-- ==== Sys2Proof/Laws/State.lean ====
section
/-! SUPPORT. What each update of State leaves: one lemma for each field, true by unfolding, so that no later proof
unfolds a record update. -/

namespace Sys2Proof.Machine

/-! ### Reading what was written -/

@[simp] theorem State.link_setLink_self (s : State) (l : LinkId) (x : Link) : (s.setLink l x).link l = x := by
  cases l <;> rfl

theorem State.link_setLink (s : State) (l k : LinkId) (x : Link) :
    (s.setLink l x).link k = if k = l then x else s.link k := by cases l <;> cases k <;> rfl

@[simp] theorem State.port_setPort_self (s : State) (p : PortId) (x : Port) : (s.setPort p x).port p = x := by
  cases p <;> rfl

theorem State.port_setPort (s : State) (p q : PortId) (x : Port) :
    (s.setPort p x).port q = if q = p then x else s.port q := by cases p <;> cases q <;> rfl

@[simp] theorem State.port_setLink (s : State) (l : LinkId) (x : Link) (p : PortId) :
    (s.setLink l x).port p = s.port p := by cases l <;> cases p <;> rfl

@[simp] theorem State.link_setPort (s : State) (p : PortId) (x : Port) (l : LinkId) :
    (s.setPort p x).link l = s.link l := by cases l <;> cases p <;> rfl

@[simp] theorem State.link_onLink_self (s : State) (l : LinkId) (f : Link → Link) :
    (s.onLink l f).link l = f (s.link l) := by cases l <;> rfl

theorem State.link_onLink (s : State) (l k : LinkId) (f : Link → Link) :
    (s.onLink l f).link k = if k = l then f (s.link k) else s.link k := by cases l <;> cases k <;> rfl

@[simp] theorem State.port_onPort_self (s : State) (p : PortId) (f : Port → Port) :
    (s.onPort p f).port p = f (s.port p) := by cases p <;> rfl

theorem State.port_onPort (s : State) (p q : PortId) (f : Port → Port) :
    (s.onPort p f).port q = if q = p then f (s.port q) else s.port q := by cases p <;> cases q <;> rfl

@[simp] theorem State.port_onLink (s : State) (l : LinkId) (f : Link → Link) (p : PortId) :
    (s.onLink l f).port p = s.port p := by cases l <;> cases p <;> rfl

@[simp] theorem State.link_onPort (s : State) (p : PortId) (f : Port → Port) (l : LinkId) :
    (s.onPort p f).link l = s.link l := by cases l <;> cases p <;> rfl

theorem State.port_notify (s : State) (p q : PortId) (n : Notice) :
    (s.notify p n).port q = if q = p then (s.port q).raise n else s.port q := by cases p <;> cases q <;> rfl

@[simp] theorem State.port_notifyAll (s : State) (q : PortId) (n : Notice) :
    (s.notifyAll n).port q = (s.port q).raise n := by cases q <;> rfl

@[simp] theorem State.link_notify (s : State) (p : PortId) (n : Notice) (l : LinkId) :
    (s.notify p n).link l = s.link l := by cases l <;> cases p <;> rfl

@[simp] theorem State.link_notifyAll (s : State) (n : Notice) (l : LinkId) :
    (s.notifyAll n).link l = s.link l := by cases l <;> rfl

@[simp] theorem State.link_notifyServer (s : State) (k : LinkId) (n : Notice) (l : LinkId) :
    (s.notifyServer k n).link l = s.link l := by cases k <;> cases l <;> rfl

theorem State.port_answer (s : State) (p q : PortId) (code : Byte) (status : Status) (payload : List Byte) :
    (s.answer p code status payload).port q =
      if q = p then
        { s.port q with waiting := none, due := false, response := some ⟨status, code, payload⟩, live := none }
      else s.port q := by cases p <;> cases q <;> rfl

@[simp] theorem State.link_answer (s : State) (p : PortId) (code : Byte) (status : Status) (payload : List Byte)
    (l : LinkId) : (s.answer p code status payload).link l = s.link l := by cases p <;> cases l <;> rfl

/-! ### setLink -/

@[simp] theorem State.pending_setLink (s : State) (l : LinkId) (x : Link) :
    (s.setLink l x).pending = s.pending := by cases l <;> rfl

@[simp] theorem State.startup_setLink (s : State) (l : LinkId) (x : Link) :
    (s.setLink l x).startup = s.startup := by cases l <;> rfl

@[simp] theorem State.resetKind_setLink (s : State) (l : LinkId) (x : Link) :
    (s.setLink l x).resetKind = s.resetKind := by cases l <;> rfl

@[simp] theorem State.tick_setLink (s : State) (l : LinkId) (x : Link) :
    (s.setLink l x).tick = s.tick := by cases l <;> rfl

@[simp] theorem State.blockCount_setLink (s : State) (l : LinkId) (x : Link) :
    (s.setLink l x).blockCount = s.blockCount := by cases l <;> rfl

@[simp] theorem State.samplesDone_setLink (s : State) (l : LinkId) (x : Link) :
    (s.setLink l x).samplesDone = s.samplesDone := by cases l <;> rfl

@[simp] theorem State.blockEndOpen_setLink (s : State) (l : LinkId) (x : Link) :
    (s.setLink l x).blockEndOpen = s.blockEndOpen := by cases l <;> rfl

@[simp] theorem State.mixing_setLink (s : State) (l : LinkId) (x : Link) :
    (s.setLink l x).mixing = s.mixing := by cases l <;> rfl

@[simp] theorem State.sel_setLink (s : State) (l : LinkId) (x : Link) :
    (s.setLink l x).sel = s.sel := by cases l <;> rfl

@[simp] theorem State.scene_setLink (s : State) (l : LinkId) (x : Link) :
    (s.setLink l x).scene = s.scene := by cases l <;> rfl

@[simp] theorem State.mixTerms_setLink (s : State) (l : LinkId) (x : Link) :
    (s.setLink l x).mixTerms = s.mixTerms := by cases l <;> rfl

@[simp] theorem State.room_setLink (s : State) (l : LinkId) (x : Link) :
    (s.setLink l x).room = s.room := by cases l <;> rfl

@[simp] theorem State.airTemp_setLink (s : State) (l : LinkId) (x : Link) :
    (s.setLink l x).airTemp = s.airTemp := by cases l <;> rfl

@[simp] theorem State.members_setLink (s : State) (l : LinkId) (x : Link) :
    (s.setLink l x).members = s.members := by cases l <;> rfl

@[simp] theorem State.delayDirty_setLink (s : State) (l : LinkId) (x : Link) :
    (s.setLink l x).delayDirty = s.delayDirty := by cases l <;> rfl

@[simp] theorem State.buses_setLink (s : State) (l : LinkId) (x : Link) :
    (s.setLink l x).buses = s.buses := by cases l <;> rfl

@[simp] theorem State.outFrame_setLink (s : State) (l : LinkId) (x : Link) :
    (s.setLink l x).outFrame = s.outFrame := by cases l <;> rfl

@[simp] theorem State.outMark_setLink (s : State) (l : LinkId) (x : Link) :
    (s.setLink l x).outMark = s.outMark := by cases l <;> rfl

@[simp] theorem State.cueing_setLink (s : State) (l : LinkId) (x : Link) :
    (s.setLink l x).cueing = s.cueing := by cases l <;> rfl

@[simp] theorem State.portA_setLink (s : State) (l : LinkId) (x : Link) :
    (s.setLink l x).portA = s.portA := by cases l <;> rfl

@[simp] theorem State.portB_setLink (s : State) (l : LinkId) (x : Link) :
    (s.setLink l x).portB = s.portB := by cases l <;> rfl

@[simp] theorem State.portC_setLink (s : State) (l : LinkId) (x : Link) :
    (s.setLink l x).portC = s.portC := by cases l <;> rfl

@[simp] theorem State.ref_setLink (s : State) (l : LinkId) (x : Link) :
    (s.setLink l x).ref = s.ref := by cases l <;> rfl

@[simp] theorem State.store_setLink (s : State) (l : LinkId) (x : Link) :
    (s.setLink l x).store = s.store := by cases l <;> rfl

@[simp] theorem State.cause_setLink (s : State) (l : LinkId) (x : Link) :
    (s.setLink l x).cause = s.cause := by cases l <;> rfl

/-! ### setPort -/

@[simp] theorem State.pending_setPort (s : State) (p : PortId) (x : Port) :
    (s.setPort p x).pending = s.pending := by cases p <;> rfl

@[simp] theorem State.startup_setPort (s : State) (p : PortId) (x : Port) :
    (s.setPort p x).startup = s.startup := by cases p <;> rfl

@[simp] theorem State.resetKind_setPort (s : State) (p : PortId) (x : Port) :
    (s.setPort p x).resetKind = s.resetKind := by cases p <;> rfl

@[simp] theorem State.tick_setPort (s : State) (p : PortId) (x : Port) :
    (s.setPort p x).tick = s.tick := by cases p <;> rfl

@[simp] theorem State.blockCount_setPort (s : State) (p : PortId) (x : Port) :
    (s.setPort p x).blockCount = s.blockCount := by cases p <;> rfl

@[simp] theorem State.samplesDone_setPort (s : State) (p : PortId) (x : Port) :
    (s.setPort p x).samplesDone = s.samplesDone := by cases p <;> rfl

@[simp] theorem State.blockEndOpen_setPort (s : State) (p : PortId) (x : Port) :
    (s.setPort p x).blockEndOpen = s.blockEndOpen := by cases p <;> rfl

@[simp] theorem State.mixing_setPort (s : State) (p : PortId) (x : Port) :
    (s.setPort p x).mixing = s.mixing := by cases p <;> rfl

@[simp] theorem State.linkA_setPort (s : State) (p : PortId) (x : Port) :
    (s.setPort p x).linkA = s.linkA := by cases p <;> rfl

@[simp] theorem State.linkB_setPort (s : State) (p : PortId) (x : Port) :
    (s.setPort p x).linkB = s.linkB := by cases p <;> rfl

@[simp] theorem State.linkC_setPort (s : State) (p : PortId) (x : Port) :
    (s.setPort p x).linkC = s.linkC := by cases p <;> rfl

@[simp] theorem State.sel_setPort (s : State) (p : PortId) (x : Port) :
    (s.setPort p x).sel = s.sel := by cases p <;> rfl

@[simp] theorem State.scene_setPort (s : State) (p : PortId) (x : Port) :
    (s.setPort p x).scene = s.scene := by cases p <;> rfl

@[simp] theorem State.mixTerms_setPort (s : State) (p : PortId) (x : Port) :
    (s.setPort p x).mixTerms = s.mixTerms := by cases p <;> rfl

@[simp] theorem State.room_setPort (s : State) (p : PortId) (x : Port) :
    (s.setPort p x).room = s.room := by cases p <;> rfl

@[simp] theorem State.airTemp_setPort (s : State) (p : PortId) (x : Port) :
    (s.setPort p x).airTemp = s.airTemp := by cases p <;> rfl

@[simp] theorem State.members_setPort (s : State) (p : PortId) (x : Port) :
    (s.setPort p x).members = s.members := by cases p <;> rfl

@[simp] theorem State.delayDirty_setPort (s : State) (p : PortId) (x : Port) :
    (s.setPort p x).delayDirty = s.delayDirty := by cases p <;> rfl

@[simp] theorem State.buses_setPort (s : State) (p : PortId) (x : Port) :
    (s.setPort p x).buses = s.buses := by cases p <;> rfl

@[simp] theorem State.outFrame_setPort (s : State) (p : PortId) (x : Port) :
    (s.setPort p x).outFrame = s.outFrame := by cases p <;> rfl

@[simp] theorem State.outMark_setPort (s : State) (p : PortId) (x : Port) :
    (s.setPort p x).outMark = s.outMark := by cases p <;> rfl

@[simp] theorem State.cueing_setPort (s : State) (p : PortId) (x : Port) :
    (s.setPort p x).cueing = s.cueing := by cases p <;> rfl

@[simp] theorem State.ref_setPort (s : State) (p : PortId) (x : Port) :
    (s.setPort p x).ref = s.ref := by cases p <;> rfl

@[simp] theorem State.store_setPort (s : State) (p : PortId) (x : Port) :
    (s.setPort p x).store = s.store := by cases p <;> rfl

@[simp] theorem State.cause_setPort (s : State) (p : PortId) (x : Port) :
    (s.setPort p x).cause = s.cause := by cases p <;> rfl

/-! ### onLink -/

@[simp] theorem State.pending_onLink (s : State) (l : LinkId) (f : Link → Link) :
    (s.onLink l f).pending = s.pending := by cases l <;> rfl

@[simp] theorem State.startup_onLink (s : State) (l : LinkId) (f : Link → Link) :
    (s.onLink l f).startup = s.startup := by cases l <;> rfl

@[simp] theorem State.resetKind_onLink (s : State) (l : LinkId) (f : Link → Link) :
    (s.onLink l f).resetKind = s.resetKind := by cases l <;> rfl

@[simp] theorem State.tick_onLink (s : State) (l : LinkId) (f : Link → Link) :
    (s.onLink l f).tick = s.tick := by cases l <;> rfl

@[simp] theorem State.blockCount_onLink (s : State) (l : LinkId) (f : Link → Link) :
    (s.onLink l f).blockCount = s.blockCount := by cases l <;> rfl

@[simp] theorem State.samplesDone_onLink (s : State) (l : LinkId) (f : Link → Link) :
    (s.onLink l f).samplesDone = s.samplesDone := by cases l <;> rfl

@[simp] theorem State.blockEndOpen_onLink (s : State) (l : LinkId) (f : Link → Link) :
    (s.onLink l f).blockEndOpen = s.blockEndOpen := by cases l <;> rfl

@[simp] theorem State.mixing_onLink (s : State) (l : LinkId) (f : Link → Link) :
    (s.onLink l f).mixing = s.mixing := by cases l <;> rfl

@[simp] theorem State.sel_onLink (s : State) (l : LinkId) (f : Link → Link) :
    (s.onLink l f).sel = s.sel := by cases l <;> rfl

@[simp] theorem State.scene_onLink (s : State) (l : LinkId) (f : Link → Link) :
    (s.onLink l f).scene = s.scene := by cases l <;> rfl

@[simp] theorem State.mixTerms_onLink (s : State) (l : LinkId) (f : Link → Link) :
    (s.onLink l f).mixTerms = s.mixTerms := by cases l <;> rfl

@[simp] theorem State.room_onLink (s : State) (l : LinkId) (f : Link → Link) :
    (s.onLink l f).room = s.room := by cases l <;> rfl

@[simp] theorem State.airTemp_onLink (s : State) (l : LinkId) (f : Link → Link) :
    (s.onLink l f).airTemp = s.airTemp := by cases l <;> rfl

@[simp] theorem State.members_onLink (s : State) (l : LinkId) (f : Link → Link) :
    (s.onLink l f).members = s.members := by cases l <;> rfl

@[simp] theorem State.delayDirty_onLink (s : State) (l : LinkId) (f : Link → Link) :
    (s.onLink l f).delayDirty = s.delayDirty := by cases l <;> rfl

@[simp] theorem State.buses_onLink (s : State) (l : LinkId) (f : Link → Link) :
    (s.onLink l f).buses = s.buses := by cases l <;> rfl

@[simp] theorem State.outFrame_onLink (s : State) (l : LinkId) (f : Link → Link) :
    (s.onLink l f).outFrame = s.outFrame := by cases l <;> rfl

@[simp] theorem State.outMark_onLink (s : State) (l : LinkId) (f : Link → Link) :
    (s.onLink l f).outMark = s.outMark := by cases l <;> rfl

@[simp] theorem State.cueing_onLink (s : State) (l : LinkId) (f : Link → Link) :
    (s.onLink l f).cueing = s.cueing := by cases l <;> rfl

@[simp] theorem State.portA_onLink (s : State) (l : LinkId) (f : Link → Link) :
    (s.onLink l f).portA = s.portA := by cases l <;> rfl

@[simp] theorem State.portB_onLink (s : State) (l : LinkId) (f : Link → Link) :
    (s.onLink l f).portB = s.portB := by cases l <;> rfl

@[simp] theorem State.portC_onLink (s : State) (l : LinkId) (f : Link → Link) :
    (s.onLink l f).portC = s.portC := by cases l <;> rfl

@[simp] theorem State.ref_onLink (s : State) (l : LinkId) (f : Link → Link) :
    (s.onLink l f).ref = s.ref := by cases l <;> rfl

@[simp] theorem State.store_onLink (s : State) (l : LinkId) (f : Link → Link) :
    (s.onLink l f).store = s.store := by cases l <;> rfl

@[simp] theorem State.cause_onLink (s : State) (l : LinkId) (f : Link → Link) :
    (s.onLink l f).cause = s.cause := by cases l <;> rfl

....

Out of the material above, output word for word the line with "(s.setLink l x).portC", the line with "theorem State.linkC_setPort (s", and all lines between them, with nothing else.

- **Task solution**
    (s.setLink l x).portC = s.portC := by cases l <;> rfl

@[simp] theorem State.ref_setLink (s : State) (l : LinkId) (x : Link) :
    (s.setLink l x).ref = s.ref := by cases l <;> rfl

@[simp] theorem State.store_setLink (s : State) (l : LinkId) (x : Link) :
    (s.setLink l x).store = s.store := by cases l <;> rfl

@[simp] theorem State.cause_setLink (s : State) (l : LinkId) (x : Link) :
    (s.setLink l x).cause = s.cause := by cases l <;> rfl

/-! ### setPort -/

@[simp] theorem State.pending_setPort (s : State) (p : PortId) (x : Port) :
    (s.setPort p x).pending = s.pending := by cases p <;> rfl

@[simp] theorem State.startup_setPort (s : State) (p : PortId) (x : Port) :
    (s.setPort p x).startup = s.startup := by cases p <;> rfl

@[simp] theorem State.resetKind_setPort (s : State) (p : PortId) (x : Port) :
    (s.setPort p x).resetKind = s.resetKind := by cases p <;> rfl

@[simp] theorem State.tick_setPort (s : State) (p : PortId) (x : Port) :
    (s.setPort p x).tick = s.tick := by cases p <;> rfl

@[simp] theorem State.blockCount_setPort (s : State) (p : PortId) (x : Port) :
    (s.setPort p x).blockCount = s.blockCount := by cases p <;> rfl

@[simp] theorem State.samplesDone_setPort (s : State) (p : PortId) (x : Port) :
    (s.setPort p x).samplesDone = s.samplesDone := by cases p <;> rfl

@[simp] theorem State.blockEndOpen_setPort (s : State) (p : PortId) (x : Port) :
    (s.setPort p x).blockEndOpen = s.blockEndOpen := by cases p <;> rfl

@[simp] theorem State.mixing_setPort (s : State) (p : PortId) (x : Port) :
    (s.setPort p x).mixing = s.mixing := by cases p <;> rfl

@[simp] theorem State.linkA_setPort (s : State) (p : PortId) (x : Port) :
    (s.setPort p x).linkA = s.linkA := by cases p <;> rfl

@[simp] theorem State.linkB_setPort (s : State) (p : PortId) (x : Port) :
    (s.setPort p x).linkB = s.linkB := by cases p <;> rfl

@[simp] theorem State.linkC_setPort (s : State) (p : PortId) (x : Port) :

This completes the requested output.